• Assigned task: Would you count the lines in the entries below that contain "bump"? Reply with the number only.

Collected data

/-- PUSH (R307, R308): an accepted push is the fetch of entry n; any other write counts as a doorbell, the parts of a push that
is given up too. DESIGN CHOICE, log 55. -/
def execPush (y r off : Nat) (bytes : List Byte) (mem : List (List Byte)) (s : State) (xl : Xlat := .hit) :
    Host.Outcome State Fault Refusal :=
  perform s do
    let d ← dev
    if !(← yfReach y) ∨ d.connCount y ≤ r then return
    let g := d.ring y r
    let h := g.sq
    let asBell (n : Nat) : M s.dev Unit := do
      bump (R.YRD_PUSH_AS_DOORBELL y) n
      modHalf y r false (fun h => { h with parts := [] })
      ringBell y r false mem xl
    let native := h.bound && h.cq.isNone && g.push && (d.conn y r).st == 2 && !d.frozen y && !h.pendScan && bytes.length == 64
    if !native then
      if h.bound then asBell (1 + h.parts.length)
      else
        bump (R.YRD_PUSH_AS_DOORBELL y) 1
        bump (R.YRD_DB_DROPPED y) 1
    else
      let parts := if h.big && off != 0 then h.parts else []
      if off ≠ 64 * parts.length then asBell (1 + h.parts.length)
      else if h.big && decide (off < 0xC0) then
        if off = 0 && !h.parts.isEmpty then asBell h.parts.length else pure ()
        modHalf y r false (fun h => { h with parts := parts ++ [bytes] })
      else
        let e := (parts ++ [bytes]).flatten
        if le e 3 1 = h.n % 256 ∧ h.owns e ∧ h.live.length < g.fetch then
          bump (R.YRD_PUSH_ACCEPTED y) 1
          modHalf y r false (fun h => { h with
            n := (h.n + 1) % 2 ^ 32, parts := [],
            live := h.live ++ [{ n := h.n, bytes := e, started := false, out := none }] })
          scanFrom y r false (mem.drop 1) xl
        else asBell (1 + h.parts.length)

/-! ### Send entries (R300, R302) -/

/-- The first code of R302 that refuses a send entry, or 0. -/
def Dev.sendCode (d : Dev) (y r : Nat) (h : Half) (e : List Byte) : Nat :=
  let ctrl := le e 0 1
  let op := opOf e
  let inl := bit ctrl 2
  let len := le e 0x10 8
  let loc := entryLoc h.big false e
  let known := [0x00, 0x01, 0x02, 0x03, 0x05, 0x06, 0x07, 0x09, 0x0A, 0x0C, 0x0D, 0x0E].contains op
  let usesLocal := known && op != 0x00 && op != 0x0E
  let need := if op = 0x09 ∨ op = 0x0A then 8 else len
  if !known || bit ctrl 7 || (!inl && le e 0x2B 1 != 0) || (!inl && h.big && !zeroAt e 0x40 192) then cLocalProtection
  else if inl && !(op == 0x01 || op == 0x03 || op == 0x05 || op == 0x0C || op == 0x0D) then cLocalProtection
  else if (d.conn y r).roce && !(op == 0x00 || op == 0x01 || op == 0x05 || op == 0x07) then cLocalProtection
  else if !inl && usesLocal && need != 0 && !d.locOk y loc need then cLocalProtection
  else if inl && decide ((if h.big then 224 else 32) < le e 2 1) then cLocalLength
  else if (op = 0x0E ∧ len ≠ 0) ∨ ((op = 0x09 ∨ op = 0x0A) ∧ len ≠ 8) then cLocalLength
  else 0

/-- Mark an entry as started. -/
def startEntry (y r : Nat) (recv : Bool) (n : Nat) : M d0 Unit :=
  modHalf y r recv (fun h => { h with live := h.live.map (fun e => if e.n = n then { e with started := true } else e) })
---
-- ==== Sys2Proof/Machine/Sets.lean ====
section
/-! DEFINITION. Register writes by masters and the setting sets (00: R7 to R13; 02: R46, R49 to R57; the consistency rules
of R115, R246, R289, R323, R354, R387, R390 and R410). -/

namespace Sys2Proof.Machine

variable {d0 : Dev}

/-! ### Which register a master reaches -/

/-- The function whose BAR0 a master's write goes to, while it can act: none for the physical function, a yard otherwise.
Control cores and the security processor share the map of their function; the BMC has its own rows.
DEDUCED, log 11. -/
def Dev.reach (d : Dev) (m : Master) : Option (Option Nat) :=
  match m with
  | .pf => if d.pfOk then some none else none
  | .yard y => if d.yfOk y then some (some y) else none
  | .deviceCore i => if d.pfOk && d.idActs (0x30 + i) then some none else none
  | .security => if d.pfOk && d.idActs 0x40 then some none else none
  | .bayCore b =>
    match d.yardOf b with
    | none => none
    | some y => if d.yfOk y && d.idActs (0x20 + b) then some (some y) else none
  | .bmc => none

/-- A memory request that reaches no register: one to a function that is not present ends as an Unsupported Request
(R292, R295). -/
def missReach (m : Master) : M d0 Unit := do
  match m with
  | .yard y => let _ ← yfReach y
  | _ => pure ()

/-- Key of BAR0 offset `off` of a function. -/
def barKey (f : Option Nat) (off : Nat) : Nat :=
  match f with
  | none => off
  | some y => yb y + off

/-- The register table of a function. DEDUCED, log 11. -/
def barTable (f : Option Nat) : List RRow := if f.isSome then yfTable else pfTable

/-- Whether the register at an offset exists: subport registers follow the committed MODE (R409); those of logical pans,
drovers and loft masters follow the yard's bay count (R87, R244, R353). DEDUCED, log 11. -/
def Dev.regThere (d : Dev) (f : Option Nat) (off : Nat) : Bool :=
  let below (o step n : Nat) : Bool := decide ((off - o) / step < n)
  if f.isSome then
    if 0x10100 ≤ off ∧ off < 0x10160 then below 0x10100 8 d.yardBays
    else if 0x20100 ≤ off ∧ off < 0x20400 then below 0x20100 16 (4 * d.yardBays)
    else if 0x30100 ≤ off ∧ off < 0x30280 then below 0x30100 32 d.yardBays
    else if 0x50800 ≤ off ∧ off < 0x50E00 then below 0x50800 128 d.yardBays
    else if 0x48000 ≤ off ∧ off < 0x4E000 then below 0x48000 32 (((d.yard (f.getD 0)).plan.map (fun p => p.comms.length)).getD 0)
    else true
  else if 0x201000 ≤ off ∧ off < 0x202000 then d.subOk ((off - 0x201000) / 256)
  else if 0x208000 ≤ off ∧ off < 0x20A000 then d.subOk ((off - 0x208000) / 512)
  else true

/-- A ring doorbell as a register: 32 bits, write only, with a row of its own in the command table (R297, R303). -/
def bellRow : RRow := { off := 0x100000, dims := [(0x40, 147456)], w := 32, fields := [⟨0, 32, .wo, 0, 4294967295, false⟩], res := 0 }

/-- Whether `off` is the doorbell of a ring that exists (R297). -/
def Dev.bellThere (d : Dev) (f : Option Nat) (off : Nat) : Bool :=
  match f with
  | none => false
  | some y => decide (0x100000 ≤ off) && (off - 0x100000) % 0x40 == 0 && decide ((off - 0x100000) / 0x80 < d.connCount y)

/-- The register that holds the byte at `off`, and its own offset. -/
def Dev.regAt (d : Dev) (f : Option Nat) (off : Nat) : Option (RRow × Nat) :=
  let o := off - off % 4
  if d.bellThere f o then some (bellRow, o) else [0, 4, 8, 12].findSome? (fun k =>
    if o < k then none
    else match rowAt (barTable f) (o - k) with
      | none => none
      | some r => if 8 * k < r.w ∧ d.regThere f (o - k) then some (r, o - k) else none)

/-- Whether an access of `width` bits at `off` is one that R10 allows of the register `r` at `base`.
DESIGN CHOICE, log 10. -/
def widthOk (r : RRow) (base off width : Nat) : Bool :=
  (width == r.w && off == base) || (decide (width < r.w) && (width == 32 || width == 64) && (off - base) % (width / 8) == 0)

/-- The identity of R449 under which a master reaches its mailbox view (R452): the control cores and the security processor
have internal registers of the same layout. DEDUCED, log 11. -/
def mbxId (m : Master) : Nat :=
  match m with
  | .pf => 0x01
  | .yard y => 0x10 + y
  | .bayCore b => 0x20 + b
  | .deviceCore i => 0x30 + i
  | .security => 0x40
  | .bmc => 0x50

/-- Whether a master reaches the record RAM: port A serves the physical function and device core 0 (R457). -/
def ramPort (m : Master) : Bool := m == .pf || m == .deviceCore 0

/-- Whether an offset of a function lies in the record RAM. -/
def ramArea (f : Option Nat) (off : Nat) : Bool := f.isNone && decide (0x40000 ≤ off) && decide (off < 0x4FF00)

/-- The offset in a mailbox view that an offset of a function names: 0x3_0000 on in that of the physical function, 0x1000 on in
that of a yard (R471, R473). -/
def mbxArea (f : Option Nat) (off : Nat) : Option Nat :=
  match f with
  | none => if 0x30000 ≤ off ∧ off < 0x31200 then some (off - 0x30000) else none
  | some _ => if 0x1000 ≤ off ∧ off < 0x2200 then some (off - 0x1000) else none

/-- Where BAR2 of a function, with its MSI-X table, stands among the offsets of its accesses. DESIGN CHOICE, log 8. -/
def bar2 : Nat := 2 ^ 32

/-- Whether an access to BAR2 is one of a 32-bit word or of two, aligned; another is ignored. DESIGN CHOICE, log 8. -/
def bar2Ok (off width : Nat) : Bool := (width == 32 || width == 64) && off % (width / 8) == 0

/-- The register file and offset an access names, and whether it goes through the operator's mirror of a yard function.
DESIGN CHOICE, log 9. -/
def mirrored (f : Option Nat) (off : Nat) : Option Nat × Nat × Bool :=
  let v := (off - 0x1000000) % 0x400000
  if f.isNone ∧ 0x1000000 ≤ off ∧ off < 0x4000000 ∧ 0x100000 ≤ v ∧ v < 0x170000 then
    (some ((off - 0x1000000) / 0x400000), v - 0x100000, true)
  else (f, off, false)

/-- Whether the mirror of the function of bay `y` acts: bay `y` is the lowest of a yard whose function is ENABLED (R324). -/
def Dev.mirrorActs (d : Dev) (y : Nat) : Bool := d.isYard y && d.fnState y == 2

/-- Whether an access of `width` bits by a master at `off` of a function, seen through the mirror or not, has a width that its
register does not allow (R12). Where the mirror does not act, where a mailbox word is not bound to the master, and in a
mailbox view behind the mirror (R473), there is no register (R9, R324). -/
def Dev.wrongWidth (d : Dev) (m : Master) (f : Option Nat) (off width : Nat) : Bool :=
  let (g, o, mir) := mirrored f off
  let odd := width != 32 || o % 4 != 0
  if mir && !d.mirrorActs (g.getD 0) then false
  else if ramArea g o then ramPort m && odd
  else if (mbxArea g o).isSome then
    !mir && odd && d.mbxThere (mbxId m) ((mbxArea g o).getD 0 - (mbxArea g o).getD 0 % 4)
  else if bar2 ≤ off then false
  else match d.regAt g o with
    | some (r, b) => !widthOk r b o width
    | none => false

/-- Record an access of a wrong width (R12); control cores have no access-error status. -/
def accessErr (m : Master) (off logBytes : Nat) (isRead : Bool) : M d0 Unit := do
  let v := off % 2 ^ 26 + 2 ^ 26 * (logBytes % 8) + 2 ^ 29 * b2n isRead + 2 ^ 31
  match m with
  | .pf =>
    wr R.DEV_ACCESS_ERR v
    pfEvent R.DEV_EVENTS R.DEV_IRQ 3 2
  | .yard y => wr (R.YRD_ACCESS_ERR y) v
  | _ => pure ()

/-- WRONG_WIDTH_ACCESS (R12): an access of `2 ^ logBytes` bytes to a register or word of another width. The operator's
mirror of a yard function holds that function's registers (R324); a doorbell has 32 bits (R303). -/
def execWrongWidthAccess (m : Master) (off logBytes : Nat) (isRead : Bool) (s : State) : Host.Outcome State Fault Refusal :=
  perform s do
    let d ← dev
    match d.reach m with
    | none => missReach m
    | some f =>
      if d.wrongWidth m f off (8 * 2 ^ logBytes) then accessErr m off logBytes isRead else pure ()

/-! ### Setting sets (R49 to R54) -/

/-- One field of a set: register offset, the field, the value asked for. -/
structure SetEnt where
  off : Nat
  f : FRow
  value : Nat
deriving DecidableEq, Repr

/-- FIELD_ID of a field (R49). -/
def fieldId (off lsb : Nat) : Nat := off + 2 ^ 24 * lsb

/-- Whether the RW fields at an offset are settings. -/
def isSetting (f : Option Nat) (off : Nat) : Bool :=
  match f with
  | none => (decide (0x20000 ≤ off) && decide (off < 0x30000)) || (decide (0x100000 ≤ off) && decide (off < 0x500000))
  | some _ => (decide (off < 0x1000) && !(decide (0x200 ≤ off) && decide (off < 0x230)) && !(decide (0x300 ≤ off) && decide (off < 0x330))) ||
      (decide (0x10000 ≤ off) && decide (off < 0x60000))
---
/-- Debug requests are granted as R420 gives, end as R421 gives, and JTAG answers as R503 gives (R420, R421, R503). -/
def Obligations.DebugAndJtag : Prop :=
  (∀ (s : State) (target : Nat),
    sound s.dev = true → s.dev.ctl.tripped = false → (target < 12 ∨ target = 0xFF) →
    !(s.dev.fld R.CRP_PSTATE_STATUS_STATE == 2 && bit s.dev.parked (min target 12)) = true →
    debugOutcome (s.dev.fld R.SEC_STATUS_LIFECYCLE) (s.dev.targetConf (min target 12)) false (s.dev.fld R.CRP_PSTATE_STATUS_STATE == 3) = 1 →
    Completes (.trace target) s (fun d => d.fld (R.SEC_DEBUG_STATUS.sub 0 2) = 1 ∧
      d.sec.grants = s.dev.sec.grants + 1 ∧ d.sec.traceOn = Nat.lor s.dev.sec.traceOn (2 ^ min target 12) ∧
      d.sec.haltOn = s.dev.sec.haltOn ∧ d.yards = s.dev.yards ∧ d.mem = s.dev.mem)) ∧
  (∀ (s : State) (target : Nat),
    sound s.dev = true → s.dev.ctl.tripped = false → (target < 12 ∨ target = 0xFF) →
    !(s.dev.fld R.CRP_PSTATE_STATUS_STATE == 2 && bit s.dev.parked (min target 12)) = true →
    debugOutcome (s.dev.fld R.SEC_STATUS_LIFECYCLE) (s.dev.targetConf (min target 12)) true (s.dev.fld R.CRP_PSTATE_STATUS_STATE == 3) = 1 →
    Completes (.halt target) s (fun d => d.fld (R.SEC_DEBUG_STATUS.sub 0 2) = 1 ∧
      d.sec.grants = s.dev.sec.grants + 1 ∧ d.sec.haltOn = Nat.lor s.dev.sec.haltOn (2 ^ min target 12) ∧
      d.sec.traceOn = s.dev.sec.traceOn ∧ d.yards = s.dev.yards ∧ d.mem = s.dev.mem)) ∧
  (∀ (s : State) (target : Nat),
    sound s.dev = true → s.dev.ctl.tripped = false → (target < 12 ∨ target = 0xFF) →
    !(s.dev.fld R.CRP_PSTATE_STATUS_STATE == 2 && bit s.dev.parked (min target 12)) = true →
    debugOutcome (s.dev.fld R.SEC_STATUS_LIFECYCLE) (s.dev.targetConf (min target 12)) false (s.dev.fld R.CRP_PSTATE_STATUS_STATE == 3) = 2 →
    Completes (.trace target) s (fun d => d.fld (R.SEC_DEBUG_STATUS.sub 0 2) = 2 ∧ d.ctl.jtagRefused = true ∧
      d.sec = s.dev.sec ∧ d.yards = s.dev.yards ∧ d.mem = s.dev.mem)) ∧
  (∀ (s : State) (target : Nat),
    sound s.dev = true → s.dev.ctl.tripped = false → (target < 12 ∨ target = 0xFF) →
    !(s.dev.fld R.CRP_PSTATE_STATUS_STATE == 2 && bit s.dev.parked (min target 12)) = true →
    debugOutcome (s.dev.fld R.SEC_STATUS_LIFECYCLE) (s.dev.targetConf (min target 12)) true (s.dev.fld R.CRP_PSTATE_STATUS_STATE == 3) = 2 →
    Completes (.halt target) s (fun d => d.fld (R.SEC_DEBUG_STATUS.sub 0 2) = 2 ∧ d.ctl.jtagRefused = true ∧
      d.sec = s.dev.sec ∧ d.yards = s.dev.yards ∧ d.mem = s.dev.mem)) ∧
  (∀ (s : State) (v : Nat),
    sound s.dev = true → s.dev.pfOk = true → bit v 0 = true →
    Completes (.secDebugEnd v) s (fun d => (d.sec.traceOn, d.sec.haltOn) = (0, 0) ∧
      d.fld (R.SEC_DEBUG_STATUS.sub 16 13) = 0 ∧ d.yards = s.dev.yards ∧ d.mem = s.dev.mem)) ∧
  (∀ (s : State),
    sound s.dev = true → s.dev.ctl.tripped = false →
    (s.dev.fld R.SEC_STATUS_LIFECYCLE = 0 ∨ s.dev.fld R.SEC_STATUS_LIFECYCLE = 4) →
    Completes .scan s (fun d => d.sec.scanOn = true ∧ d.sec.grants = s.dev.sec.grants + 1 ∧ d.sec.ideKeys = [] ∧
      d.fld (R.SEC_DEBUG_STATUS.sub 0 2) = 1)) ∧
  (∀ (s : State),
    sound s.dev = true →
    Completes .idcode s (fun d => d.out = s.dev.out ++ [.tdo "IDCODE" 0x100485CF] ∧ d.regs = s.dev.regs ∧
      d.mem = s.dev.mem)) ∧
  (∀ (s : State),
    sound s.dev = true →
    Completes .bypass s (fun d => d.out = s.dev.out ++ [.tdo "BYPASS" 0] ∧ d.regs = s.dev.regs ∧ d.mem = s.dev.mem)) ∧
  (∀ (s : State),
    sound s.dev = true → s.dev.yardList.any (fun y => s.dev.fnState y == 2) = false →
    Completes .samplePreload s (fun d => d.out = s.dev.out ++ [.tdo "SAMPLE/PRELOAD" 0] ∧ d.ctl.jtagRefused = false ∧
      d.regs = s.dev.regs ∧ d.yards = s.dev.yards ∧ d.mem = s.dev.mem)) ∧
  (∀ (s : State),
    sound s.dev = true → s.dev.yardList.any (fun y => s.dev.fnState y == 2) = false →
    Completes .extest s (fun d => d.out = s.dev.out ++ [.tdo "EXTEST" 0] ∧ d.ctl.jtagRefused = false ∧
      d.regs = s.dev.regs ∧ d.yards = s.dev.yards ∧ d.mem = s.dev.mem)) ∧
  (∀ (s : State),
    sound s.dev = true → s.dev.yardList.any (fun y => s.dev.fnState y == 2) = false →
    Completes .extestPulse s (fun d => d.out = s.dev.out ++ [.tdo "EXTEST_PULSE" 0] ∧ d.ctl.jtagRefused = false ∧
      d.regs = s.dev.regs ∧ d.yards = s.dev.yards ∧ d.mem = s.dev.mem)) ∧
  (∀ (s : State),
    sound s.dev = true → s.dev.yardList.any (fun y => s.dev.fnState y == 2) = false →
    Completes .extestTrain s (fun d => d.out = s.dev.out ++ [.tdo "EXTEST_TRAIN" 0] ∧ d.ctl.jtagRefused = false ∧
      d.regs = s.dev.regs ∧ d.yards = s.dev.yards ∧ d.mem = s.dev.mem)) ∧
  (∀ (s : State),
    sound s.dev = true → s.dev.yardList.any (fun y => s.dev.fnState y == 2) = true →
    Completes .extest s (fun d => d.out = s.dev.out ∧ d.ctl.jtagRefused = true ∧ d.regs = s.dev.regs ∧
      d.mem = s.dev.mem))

• Expected answer: 4